First off, students can always go to the Advising Center if they need help or if they have questions. If students feel that their advisor is not helping them, they can turn to the center to get the information they need.

Potter says that there really is no need to stress. “The tools for the new core are so much better,” she said. And the best kept secret is the advising handbook. Each major and each

department has a handbook page, and a lot of students aren’t aware of this fact.

There’s a new feature that will help students out with the advising process as well. The academic catalog functions as a web page and is a place where students can look up the programs they are in. There is a handy feature in the Advising Handbook as well, where all majors have a sort of sample plan that can help students figure out when they need to take classes for their major.

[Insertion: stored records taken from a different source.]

/-! ## `modTime` -/

@[simp] theorem modTime_clks (f : TimeSt → TimeSt) (w : Work) : (modTime f w).hw.clks = w.hw.clks := rfl
@[simp] theorem modTime_cores (f : TimeSt → TimeSt) (w : Work) : (modTime f w).hw.cores = w.hw.cores := rfl
@[simp] theorem modTime_links (f : TimeSt → TimeSt) (w : Work) : (modTime f w).hw.links = w.hw.links := rfl
@[simp] theorem modTime_pager (f : TimeSt → TimeSt) (w : Work) : (modTime f w).hw.pager = w.hw.pager := rfl
@[simp] theorem modTime_gravers (f : TimeSt → TimeSt) (w : Work) : (modTime f w).hw.gravers = w.hw.gravers := rfl
@[simp] theorem modTime_coll (f : TimeSt → TimeSt) (w : Work) : (modTime f w).hw.coll = w.hw.coll := rfl
@[simp] theorem modTime_host (f : TimeSt → TimeSt) (w : Work) : (modTime f w).hw.host = w.hw.host := rfl
@[simp] theorem modTime_keep (f : TimeSt → TimeSt) (w : Work) : (modTime f w).hw.keep = w.hw.keep := rfl
@[simp] theorem modTime_lantern (f : TimeSt → TimeSt) (w : Work) : (modTime f w).hw.lantern = w.hw.lantern := rfl
@[simp] theorem modTime_power (f : TimeSt → TimeSt) (w : Work) : (modTime f w).hw.power = w.hw.power := rfl
@[simp] theorem modTime_fault (f : TimeSt → TimeSt) (w : Work) : (modTime f w).hw.fault = w.hw.fault := rfl
@[simp] theorem modTime_hang (f : TimeSt → TimeSt) (w : Work) : (modTime f w).hw.hang = w.hw.hang := rfl
@[simp] theorem modTime_mirror (f : TimeSt → TimeSt) (w : Work) : (modTime f w).hw.mirror = w.hw.mirror := rfl
@[simp] theorem modTime_conserve (f : TimeSt → TimeSt) (w : Work) : (modTime f w).hw.conserve = w.hw.conserve := rfl
@[simp] theorem modTime_plans (f : TimeSt → TimeSt) (w : Work) : (modTime f w).hw.plans = w.hw.plans := rfl
@[simp] theorem modTime_burin (f : TimeSt → TimeSt) (w : Work) : (modTime f w).hw.burin = w.hw.burin := rfl
@[simp] theorem modTime_monitors (f : TimeSt → TimeSt) (w : Work) : (modTime f w).hw.monitors = w.hw.monitors := rfl
@[simp] theorem modTime_monitorsSince (f : TimeSt → TimeSt) (w : Work) : (modTime f w).hw.monitorsSince = w.hw.monitorsSince := rfl
@[simp] theorem modTime_monitorsNext (f : TimeSt → TimeSt) (w : Work) : (modTime f w).hw.monitorsNext = w.hw.monitorsNext := rfl
@[simp] theorem modTime_light (f : TimeSt → TimeSt) (w : Work) : (modTime f w).hw.light = w.hw.light := rfl
@[simp] theorem modTime_ctr (f : TimeSt → TimeSt) (w : Work) : (modTime f w).hw.ctr = w.hw.ctr := rfl
@[simp] theorem modTime_snapCur (f : TimeSt → TimeSt) (w : Work) : (modTime f w).hw.snapCur = w.hw.snapCur := rfl
@[simp] theorem modTime_snapPrev (f : TimeSt → TimeSt) (w : Work) : (modTime f w).hw.snapPrev = w.hw.snapPrev := rfl
@[simp] theorem modTime_bad (f : TimeSt → TimeSt) (w : Work) : (modTime f w).hw.bad = w.hw.bad := rfl
@[simp] theorem modTime_tx (f : TimeSt → TimeSt) (w : Work) : (modTime f w).hw.tx = w.hw.tx := rfl
@[simp] theorem modTime_freeCtr (f : TimeSt → TimeSt) (w : Work) : (modTime f w).hw.freeCtr = w.hw.freeCtr := rfl
@[simp] theorem modTime_base (f : TimeSt → TimeSt) (w : Work) : (modTime f w).base = w.base := rfl
@[simp] theorem modTime_log (f : TimeSt → TimeSt) (w : Work) : (modTime f w).log = w.log := rfl
@[simp] theorem modTime_marked (f : TimeSt → TimeSt) (w : Work) : (modTime f w).marked = w.marked := rfl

In general, there are three areas that students struggle with, and this can lead to them not graduating on time. The first is total number of credits. All students need 124 credits to graduate.

The second requirement deals with upper-division credits. Each student must take 40 upper-division credits, numbered 300 and above. These higher level classes are not always covered in their major. Finally, all students are required to take 72 credits that are outside of their discipline.

In terms of what has changed in advising since last year, Potter says that the big difference is the core change. Old students had the choice to stay with the previous core, and focal studies, or move on to the new core.

“Now, there’s a way on BoxerOnline to look at core requirements, last spring that wasn’t up and running yet,” Potter said. “If you wanted to look at a core and see what classes there are going to be, you couldn’t.”

With all of these resources available now, Potter and the rest of the advisors want advising to be as easy and streamlined for students as possible.